Regarding SMEs, the limited awareness/knowledge of environmental issues/problems might lead to a limited commitment to the implementation of environmental management practices. One of the main barriers to SMEs in the adaption of energy footprint reduction practices are the scarcity of information and the lack of understanding about environmental problems and the relevant legislation [66]. Additionally, the insufficient information regarding the real costs and the potential benefits of environmental practices are a key barrier to the energy footprint improvement of enterprises. It is often believed, especially by SME owners/managers, that national and/or local governments and larger companies should take a lead on the mitigation of environmental problems. They also think that the environmental impacts of their own business are negligible compared to the impacts of large companies, though SMEs are smaller than large companies, Consequently, the decision-makers in SMEs tend to ignore the environmental impacts associated with their companies’ activities and they do not consider that they have to act to control and reduce their environmental impacts, too.

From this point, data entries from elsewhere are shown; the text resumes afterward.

/-- Registers of block RUL. -/
def regsRul : List RegDesc := [
  ⟨0x60000, [], [⟨31, 16, .ro, 32768⟩, ⟨15, 0, .ro, 1024⟩]⟩,
  ⟨0x60004, [], [⟨31, 20, .wo, 0⟩, ⟨19, 16, .wo, 0⟩, ⟨15, 8, .wo, 0⟩, ⟨4, 0, .wo, 0⟩]⟩,
  ⟨0x60008, [], [⟨1, 0, .ro, 0⟩]⟩,
  ⟨0x61000, [(0x40, 16)], [⟨31, 31, .rw, 0⟩, ⟨30, 30, .w1s, 0⟩, ⟨29, 29, .ro, 0⟩, ⟨28, 28, .w1s, 0⟩, ⟨5, 4, .rw, 1⟩, ⟨3, 3, .rw, 0⟩, ⟨1, 0, .ro, 1⟩]⟩,
  ⟨0x61004, [(0x40, 16)], [⟨31, 6, .rw, 0⟩]⟩,
  ⟨0x61008, [(0x40, 16)], [⟨15, 0, .rw, 0⟩]⟩,
  ⟨0x6100C, [(0x40, 16)], [⟨31, 0, .rw, 0⟩]⟩,
  ⟨0x61010, [(0x40, 16)], [⟨31, 0, .rw, 0⟩]⟩,
  ⟨0x61014, [(0x40, 16)], [⟨31, 0, .ro, 0⟩]⟩,
  ⟨0x61018, [(0x40, 16)], [⟨31, 0, .rc, 0⟩]⟩,
  ⟨0x6101C, [(0x40, 16)], [⟨31, 0, .ro, 0⟩]⟩,
  ⟨0x61020, [(0x40, 16)], [⟨31, 0, .rc, 0⟩]⟩,
  ⟨0x61024, [(0x40, 16)], [⟨31, 0, .rc, 0⟩]⟩,
  ⟨0x61028, [(0x40, 16)], [⟨31, 0, .rc, 0⟩]⟩,
  ⟨0x6102C, [(0x40, 16)], [⟨31, 0, .rc, 0⟩]⟩,
  ⟨0x61030, [(0x40, 16)], [⟨31, 0, .rc, 0⟩]⟩]

/-- Registers of block DMA. -/
def regsDma : List RegDesc := [
  ⟨0x70000, [], [⟨15, 8, .ro, 128⟩, ⟨7, 0, .ro, 32⟩]⟩,
  ⟨0x71000, [(0x20, 128)], [⟨31, 6, .rw, 0⟩]⟩,
  ⟨0x71004, [(0x20, 128)], [⟨31, 31, .rw, 0⟩, ⟨15, 0, .rw, 0⟩]⟩,
  ⟨0x71008, [(0x20, 128)], [⟨31, 31, .rw, 0⟩, ⟨27, 24, .rw, 0⟩, ⟨23, 21, .rw, 0⟩, ⟨20, 20, .ro, 0⟩, ⟨19, 18, .rw, 0⟩, ⟨17, 16, .rw, 0⟩, ⟨3, 0, .rw, 0⟩]⟩,
  ⟨0x7100C, [(0x20, 128)], [⟨31, 0, .ro, 0⟩]⟩,
  ⟨0x71010, [(0x20, 128)], [⟨6, 0, .ro, 0⟩]⟩,
  ⟨0x71014, [(0x20, 128)], [⟨31, 0, .ro, 0⟩]⟩,
  ⟨0x73000, [(0x20, 16)], [⟨31, 0, .rc, 0⟩]⟩,
  ⟨0x73004, [(0x20, 16)], [⟨31, 0, .rc, 0⟩]⟩,
  ⟨0x73008, [(0x20, 16)], [⟨31, 0, .ro, 0⟩]⟩,
  ⟨0x7300C, [(0x20, 16)], [⟨31, 0, .rc, 0⟩]⟩,
  ⟨0x73010, [(0x20, 16)], [⟨31, 0, .ro, 0⟩]⟩,
  ⟨0x73014, [(0x20, 16)], [⟨31, 0, .rc, 0⟩]⟩]

/-- Registers of block MEM. -/
def regsMem : List RegDesc := [
  ⟨0x80000, [], [⟨31, 0, .ro, 40448⟩]⟩,
  ⟨0x80004, [], [⟨31, 0, .ro, 1409024⟩]⟩,
  ⟨0x80008, [], [⟨31, 0, .ro, 0⟩]⟩,
  ⟨0x8000C, [], [⟨31, 0, .rw, 0⟩]⟩,
  ⟨0x80010, [], [⟨31, 6, .rw, 0⟩]⟩,
  ⟨0x80014, [], [⟨15, 0, .rw, 0⟩]⟩,
  ⟨0x80018, [], [⟨31, 0, .ro, 0⟩]⟩,
  ⟨0x8001C, [], [⟨6, 0, .ro, 0⟩]⟩,
  ⟨0x80020, [], [⟨31, 0, .rc, 0⟩]⟩,
  ⟨0x80024, [], [⟨31, 0, .rc, 0⟩]⟩,
  ⟨0x80028, [], [⟨31, 0, .ro, 0⟩]⟩,
  ⟨0x8002C, [], [⟨15, 0, .ro, 0⟩]⟩,
  ⟨0x80030, [], [⟨31, 31, .w1c, 0⟩, ⟨30, 28, .ro, 0⟩, ⟨25, 16, .ro, 0⟩, ⟨3, 0, .ro, 0⟩]⟩,
  ⟨0x80034, [], [⟨0, 0, .rw, 1⟩]⟩,
  ⟨0x81000, [(0x40, 16)], [⟨31, 0, .rw, 0⟩]⟩,
  ⟨0x81004, [(0x40, 16)], [⟨31, 0, .rw, 0⟩]⟩,
  ⟨0x81008, [(0x40, 16)], [⟨25, 0, .rw, 0⟩]⟩,
  ⟨0x8100C, [(0x40, 16)], [⟨26, 0, .rw, 0⟩]⟩,
  ⟨0x81010, [(0x40, 16)], [⟨20, 0, .rw, 0⟩]⟩,
  ⟨0x81014, [(0x40, 16)], [⟨25, 0, .rw, 0⟩]⟩,
  ⟨0x81018, [(0x40, 16)], [⟨15, 0, .ro, 0⟩]⟩,
  ⟨0x8101C, [(0x40, 16)], [⟨20, 0, .ro, 0⟩]⟩,
  ⟨0x81020, [(0x40, 16)], [⟨25, 0, .ro, 0⟩]⟩,
  ⟨0x81024, [(0x40, 16)], [⟨20, 0, .ro, 0⟩]⟩,
  ⟨0x81028, [(0x40, 16)], [⟨20, 0, .rw, 0⟩]⟩]

/-- Registers of block FAB, part 0. -/
def regsFab0 : List RegDesc := [
  ⟨0x90000, [], [⟨31, 16, .ro, 4096⟩, ⟨15, 0, .ro, 4096⟩]⟩,
  ⟨0x90004, [], [⟨31, 6, .rw, 0⟩]⟩,
  ⟨0x90008, [], [⟨15, 0, .rw, 0⟩]⟩,
  ⟨0x9000C, [], [⟨31, 28, .wo, 0⟩, ⟨11, 0, .wo, 0⟩]⟩,
  ⟨0x90010, [], [⟨31, 31, .ro, 0⟩, ⟨1, 0, .ro, 0⟩]⟩,
  ⟨0x90014, [], [⟨31, 31, .rw, 1⟩, ⟨11, 0, .rw, 2000⟩]⟩,
  ⟨0x90018, [], [⟨9, 0, .rw, 0⟩]⟩,
  ⟨0x9001C, [], [⟨31, 16, .rw, 0⟩]⟩,
  ⟨0x90020, [], [⟨15, 0, .rw, 0⟩]⟩,
  ⟨0x90024, [], [⟨31, 0, .ro, 0⟩]⟩,
  ⟨0x90028, [], [⟨31, 0, .ro, 0⟩]⟩,
  ⟨0x9002C, [], [⟨31, 0, .rc, 0⟩]⟩,
  ⟨0x90030, [], [⟨31, 6, .rw, 0⟩]⟩,
  ⟨0x90034, [], [⟨15, 0, .rw, 0⟩]⟩,
  ⟨0x90038, [], [⟨31, 0, .ro, 0⟩]⟩,
  ⟨0x9003C, [], [⟨31, 0, .ro, 0⟩]⟩,
  ⟨0x90040, [], [⟨31, 0, .ro, 0⟩]⟩,
  ⟨0x90044, [], [⟨31, 0, .ro, 0⟩]⟩,
  ⟨0x90048, [], [⟨31, 0, .rc, 0⟩]⟩,
  ⟨0x9004C, [], [⟨31, 0, .rc, 0⟩]⟩,
  ⟨0x90050, [], [⟨31, 0, .rc, 0⟩]⟩,
  ⟨0x90054, [], [⟨31, 0, .rc, 0⟩]⟩,
  ⟨0x90058, [], [⟨10, 0, .ro, 0⟩]⟩,
  ⟨0x9005C, [], [⟨31, 30, .wo, 0⟩, ⟨15, 0, .wo, 0⟩]⟩,
  ⟨0x90060, [], [⟨31, 0, .w1c, 0⟩]⟩]
/-- Registers of block FAB, part 1. -/
def regsFab1 : List RegDesc := [
  ⟨0x90064, [], [⟨31, 0, .w1c, 0⟩]⟩,
  ⟨0x90080, [(0x8, 64)], [⟨31, 6, .rw, 0⟩, ⟨0, 0, .rw, 0⟩]⟩,
  ⟨0x90084, [(0x8, 64)], [⟨31, 31, .rw, 0⟩, ⟨15, 0, .rw, 0⟩]⟩,
  ⟨0x90400, [(0x10, 16)], [⟨31, 16, .rw, 0⟩]⟩,
  ⟨0x90404, [(0x10, 16)], [⟨15, 0, .rw, 0⟩]⟩,
  ⟨0x91000, [], [⟨31, 24, .ro, 1⟩, ⟨23, 16, .ro, 1⟩, ⟨15, 8, .ro, 1⟩, ⟨7, 0, .ro, 1⟩]⟩,
  ⟨0x91004, [], [⟨6, 0, .rw, 16⟩]⟩,
  ⟨0x91008, [], [⟨31, 12, .rw, 0⟩]⟩,
  ⟨0x9100C, [], [⟨15, 0, .rw, 0⟩]⟩,
  ⟨0x91010, [], [⟨31, 31, .w1s, 0⟩, ⟨30, 30, .ro, 0⟩]⟩,
  ⟨0x91014, [], [⟨31, 0, .rc, 0⟩]⟩,
  ⟨0x91018, [], [⟨31, 0, .rc, 0⟩]⟩,
  ⟨0x9101C, [], [⟨31, 0, .rc, 0⟩]⟩,
  ⟨0x91020, [], [⟨31, 0, .rc, 0⟩]⟩,
  ⟨0x91024, [], [⟨31, 0, .rc, 0⟩]⟩,
  ⟨0x91028, [], [⟨31, 0, .rc, 0⟩]⟩,
  ⟨0x9102C, [], [⟨31, 0, .rc, 0⟩]⟩,
  ⟨0x91030, [], [⟨10, 0, .ro, 0⟩]⟩,
  ⟨0x91040, [(0x4, 8)], [⟨31, 0, .rw, 0⟩]⟩,
  ⟨0x92000, [(0x40, 10)], [⟨23, 16, .ro, 0⟩, ⟨15, 12, .ro, 0⟩, ⟨11, 8, .ro, 0⟩, ⟨2, 0, .ro, 0⟩]⟩,
  ⟨0x92004, [(0x40, 10)], [⟨0, 0, .rw, 0⟩]⟩,
  ⟨0x92008, [(0x40, 10)], [⟨7, 0, .ro, 0⟩]⟩,
  ⟨0x9200C, [(0x40, 10)], [⟨31, 0, .rc, 0⟩]⟩,
  ⟨0x92010, [(0x40, 10)], [⟨31, 0, .rc, 0⟩]⟩,
  ⟨0x92014, [(0x40, 10)], [⟨31, 0, .rc, 0⟩]⟩]
/-- Registers of block FAB, part 2. -/
def regsFab2 : List RegDesc := [
  ⟨0x92018, [(0x40, 10)], [⟨31, 0, .ro, 0⟩]⟩,
  ⟨0x9201C, [(0x40, 10)], [⟨31, 0, .ro, 0⟩]⟩,
  ⟨0x92020, [(0x40, 10)], [⟨31, 0, .ro, 0⟩]⟩,
  ⟨0x92024, [(0x40, 10)], [⟨31, 0, .ro, 0⟩]⟩,
  ⟨0x93000, [], [⟨23, 20, .ro, 0⟩, ⟨2, 0, .ro, 0⟩]⟩,
  ⟨0x93004, [], [⟨31, 0, .ro, 1985229328⟩]⟩,
  ⟨0x93008, [], [⟨1, 1, .ro, 0⟩, ⟨0, 0, .rw, 0⟩]⟩,
  ⟨0x9300C, [], [⟨16, 16, .rw, 0⟩, ⟨15, 0, .rw, 0⟩]⟩,
  ⟨0x93010, [], [⟨31, 31, .rw, 0⟩, ⟨30, 30, .w1s, 0⟩, ⟨29, 28, .ro, 0⟩, ⟨11, 0, .rw, 0⟩]⟩,
  ⟨0x93014, [], [⟨31, 8, .rw, 0⟩]⟩,
  ⟨0x93018, [], [⟨15, 0, .rw, 0⟩]⟩,
  ⟨0x9301C, [], [⟨31, 6, .rw, 0⟩]⟩,
  ⟨0x93020, [], [⟨15, 0, .rw, 0⟩]⟩,
  ⟨0x93024, [], [⟨31, 0, .ro, 0⟩]⟩,
  ⟨0x93028, [], [⟨31, 0, .rc, 0⟩]⟩,
  ⟨0x9302C, [], [⟨31, 0, .rc, 0⟩]⟩,
  ⟨0x93040, [(0x8, 16)], [⟨31, 6, .rw, 0⟩, ⟨0, 0, .rw, 0⟩]⟩,
  ⟨0x93044, [(0x8, 16)], [⟨15, 0, .rw, 0⟩]⟩,
  ⟨0x93400, [(0x40, 10)], [⟨31, 28, .ro, 0⟩, ⟨23, 16, .ro, 0⟩, ⟨15, 0, .ro, 0⟩]⟩,
  ⟨0x93404, [(0x40, 10)], [⟨31, 0, .ro, 0⟩]⟩,
  ⟨0x93408, [(0x40, 10)], [⟨31, 0, .ro, 0⟩]⟩,
  ⟨0x9340C, [(0x40, 10)], [⟨17, 16, .ro, 0⟩, ⟨9, 0, .ro, 0⟩]⟩,
  ⟨0x93410, [(0x40, 10)], [⟨31, 0, .ro, 0⟩]⟩,
  ⟨0x93414, [(0x40, 10)], [⟨31, 0, .ro, 0⟩]⟩,
  ⟨0x93418, [(0x40, 10)], [⟨31, 0, .ro, 0⟩]⟩]
/-- Registers of block FAB, part 3. -/
def regsFab3 : List RegDesc := [
  ⟨0x9341C, [(0x40, 10)], [⟨31, 0, .ro, 0⟩]⟩,
  ⟨0x92800, [(0x40, 10)], [⟨31, 0, .rc, 0⟩]⟩,
  ⟨0x92804, [(0x40, 10)], [⟨31, 0, .rc, 0⟩]⟩,
  ⟨0x92808, [(0x40, 10)], [⟨18, 16, .ro, 0⟩, ⟨15, 0, .ro, 0⟩]⟩]

/-- Registers of block TIM. -/
def regsTim : List RegDesc := [
  ⟨0xA0000, [], [⟨31, 31, .ro, 0⟩, ⟨30, 30, .ro, 0⟩, ⟨29, 29, .ro, 0⟩, ⟨28, 28, .ro, 0⟩, ⟨27, 26, .ro, 0⟩, ⟨23, 16, .ro, 0⟩, ⟨15, 0, .ro, 0⟩]⟩,
  ⟨0xA0004, [], [⟨31, 0, .ro, 0⟩]⟩,
  ⟨0xA0008, [], [⟨31, 0, .ro, 0⟩]⟩,
  ⟨0xA000C, [], [⟨31, 16, .ro, 0⟩]⟩,
  ⟨0xA0010, [], [⟨31, 0, .ro, 0⟩]⟩,
  ⟨0xA0014, [], [⟨31, 0, .ro, 0⟩]⟩,
  ⟨0xA0018, [], [⟨31, 0, .ro, 0⟩]⟩,
  ⟨0xA001C, [], [⟨31, 0, .ro, 0⟩]⟩,
  ⟨0xA0020, [], [⟨31, 16, .ro, 0⟩, ⟨15, 0, .ro, 0⟩]⟩,
  ⟨0xA0024, [], [⟨31, 0, .ro, 0⟩]⟩,
  ⟨0xA0028, [], [⟨31, 0, .rc, 0⟩]⟩,
  ⟨0xA002C, [], [⟨31, 0, .rc, 0⟩]⟩]

/-- Registers of block SEC. -/
def regsSec : List RegDesc := [
  ⟨0xB0000, [], [⟨31, 31, .ro, 0⟩, ⟨30, 30, .ro, 0⟩, ⟨29, 28, .ro, 0⟩, ⟨27, 27, .ro, 0⟩, ⟨26, 26, .ro, 0⟩, ⟨25, 25, .ro, 0⟩, ⟨24, 24, .ro, 0⟩, ⟨23, 23, .ro, 0⟩, ⟨22, 22, .ro, 0⟩, ⟨19, 16, .ro, 0⟩]⟩,
  ⟨0xB0004, [], [⟨31, 6, .rw, 0⟩]⟩,
  ⟨0xB0008, [], [⟨15, 0, .rw, 0⟩]⟩,
  ⟨0xB000C, [], [⟨26, 0, .rw, 0⟩]⟩,
  ⟨0xB0010, [], [⟨31, 6, .rw, 0⟩]⟩,
  ⟨0xB0014, [], [⟨15, 0, .rw, 0⟩]⟩,
  ⟨0xB0018, [], [⟨31, 28, .wo, 0⟩, ⟨23, 16, .wo, 0⟩]⟩,
  ⟨0xB001C, [], [⟨1, 0, .ro, 0⟩]⟩,
  ⟨0xB0020, [], [⟨31, 0, .rc, 0⟩]⟩,
  ⟨0xB0040, [(0x8, 7)], [⟨31, 0, .ro, 0⟩]⟩,
  ⟨0xB0044, [(0x8, 7)], [⟨31, 16, .ro, 0⟩, ⟨15, 8, .ro, 0⟩, ⟨7, 0, .ro, 0⟩]⟩,
  ⟨0xB0080, [], [⟨31, 28, .wo, 0⟩, ⟨23, 16, .wo, 0⟩, ⟨1, 0, .ro, 0⟩]⟩,
  ⟨0xB0084, [], [⟨31, 6, .rw, 0⟩]⟩,
  ⟨0xB0088, [], [⟨15, 0, .rw, 0⟩]⟩,
  ⟨0xB0090, [(0x4, 4)], [⟨31, 0, .ro, 0⟩]⟩,
  ⟨0xB00A0, [], [⟨31, 28, .wo, 0⟩]⟩,
  ⟨0xB00A4, [], [⟨31, 6, .rw, 0⟩]⟩,
  ⟨0xB00A8, [], [⟨15, 0, .rw, 0⟩]⟩,
  ⟨0xB00AC, [], [⟨1, 0, .ro, 0⟩]⟩]

/-- Registers of block ERL. -/
def regsErl : List RegDesc := [
  ⟨0xC0000, [], [⟨31, 6, .rw, 0⟩]⟩,
  ⟨0xC0004, [], [⟨15, 0, .rw, 0⟩]⟩,
  ⟨0xC0008, [], [⟨31, 31, .rw, 0⟩, ⟨3, 0, .rw, 0⟩]⟩,
  ⟨0xC000C, [], [⟨31, 0, .ro, 0⟩]⟩,
  ⟨0xC0010, [], [⟨31, 0, .rw, 0⟩]⟩,
  ⟨0xC0014, [], [⟨31, 0, .ro, 0⟩]⟩,
  ⟨0xC0018, [], [⟨6, 0, .ro, 0⟩]⟩,
  ⟨0xC001C, [], [⟨31, 0, .rc, 0⟩]⟩,
  ⟨0xC0020, [], [⟨31, 31, .w1c, 0⟩, ⟨2, 0, .w1c, 0⟩]⟩,
  ⟨0xC0024, [], [⟨31, 0, .ro, 0⟩]⟩,
  ⟨0xC0028, [], [⟨0, 0, .wo, 0⟩]⟩,
  ⟨0xC1000, [(0x40, 64), (0x4, 16)], [⟨31, 0, .ro, 0⟩]⟩]

/-- The registers of one block (R721). -/
def regsOfBlock (b : Nat) : List RegDesc :=
  match b with
  | 0 => regsIdb
  | 1 => regsCfg
  | 2 => regsPwr
  | 3 => regsMon
  | 4 => regsSht0 ++ regsSht1
  | 5 => regsRol
  | 6 => regsRul
  | 7 => regsDma
  | 8 => regsMem
  | 9 => regsFab0 ++ regsFab1 ++ regsFab2 ++ regsFab3
  | 10 => regsTim
  | 11 => regsSec
  | 12 => regsErl
  | _ => []

/-- Is `d` a multiple of the strides within their counts, the largest stride first? -/
def dimsHit : List (Nat × Nat) → Nat → Bool
  | [], d => d == 0
  | (st, n) :: rest, d => d / st < n && dimsHit rest (d % st)

/-- The register that lies at a control-space offset, if one does (R722). -/
def regAt (off : Nat) : Option RegDesc :=
  (regsOfBlock (off / 0x10000)).find? fun r => r.base ≤ off && dimsHit r.dims (off - r.base)

/-- The word a list of fields holds when each has its numeric reset value. -/
def fieldsReset : List Field → Nat
  | [] => 0
  | f :: rest => f.rst * 2 ^ f.lo + fieldsReset rest

/-- The numeric reset word of the register at an offset; zero where none lies (R722). -/
def regReset (off : Nat) : BitVec 32 :=
  match regAt off with
  | some r => BitVec.ofNat 32 (fieldsReset r.fields)
  | none => 0

end Sys2Proof.Machine
end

5.6.   Market Requirements

The market requirements differ significantly between economic sectors, countries, and regions. Specifically, in some markets, the companies are exposed to less market and regulatory pressures towards adopting green and sustainable approaches than others. Market pressures may arise from several stakeholders, such as political movements, environmental groups, local society, supply chain partners and customers. If the organisations providing the product/service do not align with the stakeholders’ values and expectations regarding sustainability and environmental practices, their stakeholders would have a more negative and/or skeptical attitude toward them. Regarding regulatory pressures, for instance, the European Union has established several policies related to energy efficiency, green practices and sustainability, which may range from regulations and directives to recommendations and concerted actions [69]. Since these legislative and policy frameworks have come into force, there has been a significant increase in the adoption of environmental practices and energy footprint reduction measures in Europe. Regarding SMEs, environmental legislation is one of the most important reasons why they invest in environmental management practices.

5.7. Geographical Separation of Production and Consumption

In the past, SMEs used to operate within a specific region, contracting with suppliers and targeting consumers based relatively close to their facilities. Although, things dramatically changed due to globalization. Specifically, not only large companies but also SMEs have partners, suppliers, distributors and customers located all over the world. This leads to a diffused responsibility for the environmental impacts of products. This leads to the diffusion of responsibility for the mitigation of the environmental impacts of the products/services throughout the supply chain. Although, it is more likely that each individual company in the supply chain will primarily work to improve its own environmental performance rather than communicating and collaborating with supply chain parties around the world on the overall improvement of the environmental footprint of the supply chain.

5.8. Supply Chain Management

Supply chain operation can be a competitive advantage for organizations and businesses, provided that cooperation between supply chain entities is done in such a way that the parties do not simply focus on their individual improvements and opportunities, but think outside their own boundaries, approaching opportunities for improvement more holistically both across the supply chain and between different but cooperating supply chains.